For the most part, in the beginning, I kept my husband’s HAE a secret from my family and our friends. We provided very limited information to those around us and continuously made excuses when my husband was unable to attend events because of an HAE attack. However, we soon learned the importance of being more open with others.
Talking with our children
Once our kids were old enough to notice the swelling caused by David’s acute HAE attacks, we decided it was very important to explain his HAE to them. We tried to only share “age appropriate” information because we never wanted to scare them. However, recognizing that children are very perceptive, we wanted to be the ones who controlled the delivery of the information. We kept it simple and to the point, stressing the fact that we need to remain understanding—understanding of the fact that HAE attacks can sometimes happen at the most inconvenient times.
It was very important to me that the kids understand that while HAE is a very serious and potentially life-threatening disease, not every HAE attack is life threatening. David most frequently has abdominal attacks, but my children are well aware that if their father has a laryngeal attack that he should always go to the closest emergency room—even if he’s used a treatment for acute HAE attacks. I try to ease their minds by telling them that not all HAE attacks can lead to that. I hope that with more information, our kids won’t see HAE as something to fear, but instead, something to simply understand. I often remind them that every family has its own challenges to deal with. Ours just happens to be HAE—and at least there are options available to treat their father’s disease.

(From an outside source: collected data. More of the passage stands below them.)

/-- The slope of the line through two points of different abscissas (R201). -/
def secantSlope (x1 y1 x2 y2 : Nat) : Nat :=
  residue (((y2 : Int) - y1) * invMod Config.p (residue ((x2 : Int) - x1) Config.p)) Config.p

section Affine

variable {x1 y1 x2 y2 : Val}

theorem pointAdd_self_of_zero (hx : x1.toNat < Config.p) (hy : y1.toNat = 0) :
    pointAdd (.aff x1 y1) (.aff x1 y1) = .error .noInverse := by
  have inField : (Point.aff x1 y1).outOfField = false := outOfField_aff hx (hy ▸ p_prime.pos)
  simp [pointAdd, inField, hy]

theorem pointAdd_self (hx : x1.toNat < Config.p) (hy : y1.toNat < Config.p) (hy0 : y1.toNat ≠ 0) :
    pointAdd (.aff x1 y1) (.aff x1 y1) =
      .ok (chordResult (tangentSlope x1.toNat y1.toNat) x1.toNat y1.toNat x1.toNat) := by
  simp [pointAdd, outOfField_aff hx hy, hy0, tangentSlope]

variable (hx1 : x1.toNat < Config.p) (hy1 : y1.toNat < Config.p) (hx2 : x2.toNat < Config.p) (hy2 : y2.toNat < Config.p)

include hx1 hy1 hy2

theorem pointAdd_opposite (hne : y1 ≠ y2) (hsum : (y1.toNat + y2.toNat) % Config.p = 0) :
    pointAdd (.aff x1 y1) (.aff x1 y2) = .ok .inf := by
  simp [pointAdd, outOfField_aff hx1 hy1, outOfField_aff hx1 hy2, hne, hsum]

theorem pointAdd_sameX (hne : y1 ≠ y2) (hsum : (y1.toNat + y2.toNat) % Config.p ≠ 0) :
    pointAdd (.aff x1 y1) (.aff x1 y2) = .error .noInverse := by
  simp [pointAdd, outOfField_aff hx1 hy1, outOfField_aff hx1 hy2, hne, hsum]

include hx2

theorem pointAdd_secant (hne : x1 ≠ x2) :
    pointAdd (.aff x1 y1) (.aff x2 y2) =
      .ok (chordResult (secantSlope x1.toNat y1.toNat x2.toNat y2.toNat) x1.toNat y1.toNat x2.toNat) := by
  simp [pointAdd, outOfField_aff hx1 hy1, outOfField_aff hx2 hy2, hne, secantSlope]

end Affine

/-! ### The slopes (R201) -/

/-- A quotient modulo p, by its congruence: b stands for the divisor d in the field. -/
theorem residue_mul_invMod_mul {a d : Int} {b : Nat} (hd : (b : Fp) = d) (hd0 : (d : Fp) ≠ 0) :
    (residue (a * invMod Config.p b) Config.p : Int) * d % Config.p = a % Config.p := by
  have := fact_p
  rw [← ZMod.intCast_eq_intCast_iff', Int.cast_mul, Int.cast_natCast, residue_p_zmod, Int.cast_mul, Int.cast_natCast,
    invMod_p (hd ▸ hd0), hd, inv_mul_cancel_right₀ hd0]

theorem tangentSlope_mul {x y : Nat} (hy : y < Config.p) (hy0 : y ≠ 0) :
    (tangentSlope x y : Int) * (2 * y) % Config.p = 3 * (x : Int) ^ 2 % Config.p := by
  have := fact_p
  have h2 : ((2 : Nat) : Fp) ≠ 0 := mt (cast_eq_zero (by decide)).1 (by decide)
  have hyF : (y : Fp) ≠ 0 := mt (cast_eq_zero hy).1 hy0
  refine residue_mul_invMod_mul (by push_cast; rfl) ?_
  push_cast
  exact mul_ne_zero (mod_cast h2) hyF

Please note, FIRAZYR® (icatibant injection) is a medicine used to treat acute attacks of hereditary angioedema (HAE) in adults 18 years of age and older. Please see full prescribing information, including patient information.
Talking with our family and friends
When sharing information with family and friends, I have chosen to provide more of a technical explanation. I present the facts of the disease and the reality of how it affects my husband and our life together. Because we’ve learned to trust our friends with this part of our lives, we’ve been able to accept the help they freely offer. It’s nice to know I have their support and understanding.
The most important bit of information I share is this: HAE will not define us. What will define us is how we respond to HAE.